5) Organize and filter DagChainer outputs and generate table

This generates the exon count table of syntenic Sorghum aligned exons vs B73 and the NAMs within each syntenic block designated by DagChainer. Files were not sorted prior to processing since the syntenic block order from DagChainer was used. Exon counts were determined using bedtools groupby by grouping exons within a syntenic region that had the same Sorghum gene ID in that region and reporting the count of those exons, as well as the chromosome ID and the minimum coordinate (i.e. what results in the start coordinate) of those exons within the syntenic region.
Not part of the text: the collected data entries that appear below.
def R.ET_INi_STAT_PEND : Fld := { addr := 0x630118, s1 := 0x20, hi := 31, lo := 28, acc := .ro }
def R.ET_INi_STAT_HELD : Fld := { addr := 0x630118, s1 := 0x20, hi := 27, lo := 24, acc := .ro }
def R.ET_INi_STAT_ORPHAN_CNT : Fld := { addr := 0x630118, s1 := 0x20, hi := 23, lo := 12, acc := .ro }
def R.ET_INi_STAT_LOST_CNT : Fld := { addr := 0x630118, s1 := 0x20, hi := 11, lo := 0, acc := .ro }
/-- ET_INi_STAT (R278, spec/07). -/
def R.ET_INi_STAT : Reg := { addr := 0x630118, n1 := 16, s1 := 0x20, fields := [R.ET_INi_STAT_PEND, R.ET_INi_STAT_HELD, R.ET_INi_STAT_ORPHAN_CNT, R.ET_INi_STAT_LOST_CNT] }

/-- The registers of ET. -/
def regsET : List Reg :=
  [R.ET_CFG, R.ET_STAT, R.ET_FIFO_Wk, R.ET_INi_CFG, R.ET_INi_TMO_LO, R.ET_INi_TMO_HI,
   R.ET_INi_PWIN, R.ET_INi_GATE, R.ET_INi_DLY, R.ET_INi_STAT]

/-! ### FD -/

def R.FD_EPOCH_CFG_MAX_RES : Fld := { addr := 0x638004, hi := 13, lo := 0, acc := .rwl, reset := fun _ _ => 400, min := 10, max := some 10000 }
/-- FD_EPOCH_CFG (R363, spec/10). -/
def R.FD_EPOCH_CFG : Reg := { addr := 0x638004, fields := [R.FD_EPOCH_CFG_MAX_RES] }

def R.FD_EPOCH_STAT_EPOCH : Fld := { addr := 0x638008, hi := 31, lo := 31, acc := .ro }
def R.FD_EPOCH_STAT_STATE : Fld := { addr := 0x638008, hi := 30, lo := 29, acc := .ro }
def R.FD_EPOCH_STAT_CONFIGURED : Fld := { addr := 0x638008, hi := 28, lo := 28, acc := .ro }
def R.FD_EPOCH_STAT_CHANGES : Fld := { addr := 0x638008, hi := 12, lo := 0, acc := .ro }
/-- FD_EPOCH_STAT (R363, spec/10). -/
def R.FD_EPOCH_STAT : Reg := { addr := 0x638008, fields := [R.FD_EPOCH_STAT_EPOCH, R.FD_EPOCH_STAT_STATE, R.FD_EPOCH_STAT_CONFIGURED, R.FD_EPOCH_STAT_CHANGES] }

def R.FD_OLD_CNT_OLD_CNT : Fld := { addr := 0x63800c, hi := 31, lo := 0, acc := .ro }
/-- FD_OLD_CNT (R363, spec/10). -/
def R.FD_OLD_CNT : Reg := { addr := 0x63800c, fields := [R.FD_OLD_CNT_OLD_CNT] }

def R.FD_TBL_CTRL_GO : Fld := { addr := 0x638010, hi := 31, lo := 31, acc := .wo }
def R.FD_TBL_CTRL_BUSY : Fld := { addr := 0x638010, hi := 30, lo := 30, acc := .ro }
def R.FD_TBL_CTRL_ERR : Fld := { addr := 0x638010, hi := 29, lo := 29, acc := .ro }
def R.FD_TBL_CTRL_IMAGE : Fld := { addr := 0x638010, hi := 28, lo := 28, acc := .rw }
def R.FD_TBL_CTRL_OP : Fld := { addr := 0x638010, hi := 27, lo := 26, acc := .rw }
def R.FD_TBL_CTRL_TBL : Fld := { addr := 0x638010, hi := 25, lo := 22, acc := .rw, max := some 6 }
def R.FD_TBL_CTRL_INDEX : Fld := { addr := 0x638010, hi := 17, lo := 0, acc := .rw }
/-- FD_TBL_CTRL (R364, spec/10). -/
def R.FD_TBL_CTRL : Reg := { addr := 0x638010, fields := [R.FD_TBL_CTRL_GO, R.FD_TBL_CTRL_BUSY, R.FD_TBL_CTRL_ERR, R.FD_TBL_CTRL_IMAGE, R.FD_TBL_CTRL_OP, R.FD_TBL_CTRL_TBL, R.FD_TBL_CTRL_INDEX] }

def R.FD_TBL_DATAi_DATA : Fld := { addr := 0x638020, s1 := 0x4, hi := 31, lo := 0, acc := .rw }
/-- FD_TBL_DATAi (R364, spec/10). -/
def R.FD_TBL_DATAi : Reg := { addr := 0x638020, n1 := 18, s1 := 0x4, fields := [R.FD_TBL_DATAi_DATA] }

/-- The registers of FD. -/
def regsFD : List Reg :=
  [R.FD_EPOCH_CFG, R.FD_EPOCH_STAT, R.FD_OLD_CNT, R.FD_TBL_CTRL, R.FD_TBL_DATAi]

/-! ### CL -/

def R.CL_POOL_STAT_SHARED_FREE : Fld := { addr := 0x640000, hi := 18, lo := 0, acc := .ro, reset := fun _ _ => 259840 }
/-- CL_POOL_STAT (R365, spec/10). -/
def R.CL_POOL_STAT : Reg := { addr := 0x640000, fields := [R.CL_POOL_STAT_SHARED_FREE] }

def R.CL_ECC_STAT_DBE : Fld := { addr := 0x640004, hi := 31, lo := 31, acc := .w1c }
def R.CL_ECC_STAT_DBE_BANK : Fld := { addr := 0x640004, hi := 21, lo := 16, acc := .ro }
def R.CL_ECC_STAT_CORR : Fld := { addr := 0x640004, hi := 15, lo := 0, acc := .ro }
/-- CL_ECC_STAT (R365, spec/10). -/
def R.CL_ECC_STAT : Reg := { addr := 0x640004, fields := [R.CL_ECC_STAT_DBE, R.CL_ECC_STAT_DBE_BANK, R.CL_ECC_STAT_CORR] }

def R.CL_PORTp_SHARE_SHARE_LIM : Fld := { addr := 0x640100, s1 := 0x4, hi := 18, lo := 0, acc := .rwl, reset := fun _ _ => 16384, max := some 262143 }
/-- CL_PORTp_SHARE (R366, spec/10). -/
def R.CL_PORTp_SHARE : Reg := { addr := 0x640100, n1 := 48, s1 := 0x4, fields := [R.CL_PORTp_SHARE_SHARE_LIM] }

def R.CL_PORTp_USE_USE : Fld := { addr := 0x640200, s1 := 0x4, hi := 18, lo := 0, acc := .ro }
/-- CL_PORTp_USE (R366, spec/10). -/
def R.CL_PORTp_USE : Reg := { addr := 0x640200, n1 := 48, s1 := 0x4, fields := [R.CL_PORTp_USE_USE] }

def R.CL_RSVp_LO_RSV : Fld := { addr := 0x640300, s1 := 0x8, hi := 31, lo := 0, acc := .rwl, reset := fun _ _ => 101058054 }
/-- CL_RSVp_LO (R367, spec/10). -/
def R.CL_RSVp_LO : Reg := { addr := 0x640300, n1 := 48, s1 := 0x8, fields := [R.CL_RSVp_LO_RSV] }

def R.CL_RSVp_HI_RSV : Fld := { addr := 0x640304, s1 := 0x8, hi := 31, lo := 0, acc := .rwl, reset := fun _ _ => 101058054 }
/-- CL_RSVp_HI (R367, spec/10). -/
def R.CL_RSVp_HI : Reg := { addr := 0x640304, n1 := 48, s1 := 0x8, fields := [R.CL_RSVp_HI_RSV] }

def R.CL_BANKk_RSV_RSV : Fld := { addr := 0x640800, s1 := 0x4, hi := 12, lo := 0, acc := .rwl, max := some 4096 }
/-- CL_BANKk_RSV (R368, spec/10). -/
def R.CL_BANKk_RSV : Reg := { addr := 0x640800, n1 := 64, s1 := 0x4, fields := [R.CL_BANKk_RSV_RSV] }

def R.CL_BANKk_STAT_MAX_WAIT : Fld := { addr := 0x640900, s1 := 0x4, hi := 29, lo := 24, acc := .ro }
def R.CL_BANKk_STAT_PARK : Fld := { addr := 0x640900, s1 := 0x4, hi := 20, lo := 16, acc := .ro }
def R.CL_BANKk_STAT_FREE : Fld := { addr := 0x640900, s1 := 0x4, hi := 12, lo := 0, acc := .ro, reset := fun _ _ => 4096 }
/-- CL_BANKk_STAT (R368, spec/10). -/
def R.CL_BANKk_STAT : Reg := { addr := 0x640900, n1 := 64, s1 := 0x4, fields := [R.CL_BANKk_STAT_MAX_WAIT, R.CL_BANKk_STAT_PARK, R.CL_BANKk_STAT_FREE] }

/-- The registers of CL. -/
def regsCL : List Reg :=
  [R.CL_POOL_STAT, R.CL_ECC_STAT, R.CL_PORTp_SHARE, R.CL_PORTp_USE, R.CL_RSVp_LO, R.CL_RSVp_HI,
   R.CL_BANKk_RSV, R.CL_BANKk_STAT]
The result of this parsing was made into a table using R.

Step 1: Get exon counts for each NAM genome and B73:

sh post_dagchainer_coords_csv_filtered_subg_unique_trf.sh

post_dagchainer_coords_csv_filtered_subg_unique_trf.sh code

#!/bin/bash

#Each subgenome was processed individually. Data was converted to csv files. 

module load bedtools2

for sample in *_ISUmasked_Sb_subgenomes_exons_dc-megablast_dagchainer_trf_allsizes_sb-trf.filtered.aligncoords
        do
                echo $sample
                describer=$(echo ${sample} | sed 's/_ISUmasked_Sb_subgenomes_exons_dc-megablast_dagchainer_trf_allsizes_sb-trf.filtered.aligncoords//')
                echo $describer

cat ${sample} | grep -v "#" | grep "M1" | awk '{$1=$1} 1' FS=".1.v3.1." OFS="\t" | tr '_' '\t' | awk -v OFS="\t" '{print $2".1_"$4"_"$5,$10,$11}' | groupBy -i - -g 1,2 -c 1,3 -o count,min  | sort -k1,1 -k3,3r | awk '!x[$1]++' | awk -v x=$describer 'BEGIN { OFS="\t"; print "gene_chr","pos_"x,"exoncount_"x} { print $1"_"$2,$4,$3}' | tr '\t' ',' > ${describer}_ISUmasked_Sb_dagchainer_filtered_dc-m_coords_trf_M1.csv

cat ${sample} | grep -v "#" | grep "M2" | awk '{$1=$1} 1' FS=".1.v3.1." OFS="\t" | tr '_' '\t' | awk -v OFS="\t" '{print $2".1_"$4"_"$5,$10,$11}' | groupBy -i - -g 1,2 -c 1,3 -o count,min  | sort -k1,1 -k3,3r | awk '!x[$1]++' | awk -v x=$describer 'BEGIN { OFS="\t"; print "gene_chr","pos_"x,"exoncount_"x} { print $1"_"$2,$4,$3}' | tr '\t' ',' > ${describer}_ISUmasked_Sb_dagchainer_filtered_dc-m_coords_trf_M2.csv

done

Step 2: Make table for each subgenome:

all M1 csv files were put into their own directory; same with all M2 csv files.

For each directory:

Module load r

./r_table.R

r_table.R code

#!/usr/bin/env Rscript

#make a table from all csv files in a directory

library(dplyr)
library(purrr)
library(tibble)
library(tidyr)
library(readr)

multmerge = function(mypath){filenames = list.files(path=mypath, full.names=TRUE)
datalist = lapply(filenames, function(x){read.csv(file=x,header=T)})
Reduce(function(x,y) {merge(x,y,all = TRUE)}, datalist)
}

full_data = multmerge("/path/to/directory")

write.csv(full_data, file = "output.csv")

Step 3: Join subgenome tables:

Subgenome tables were joined together using unix join.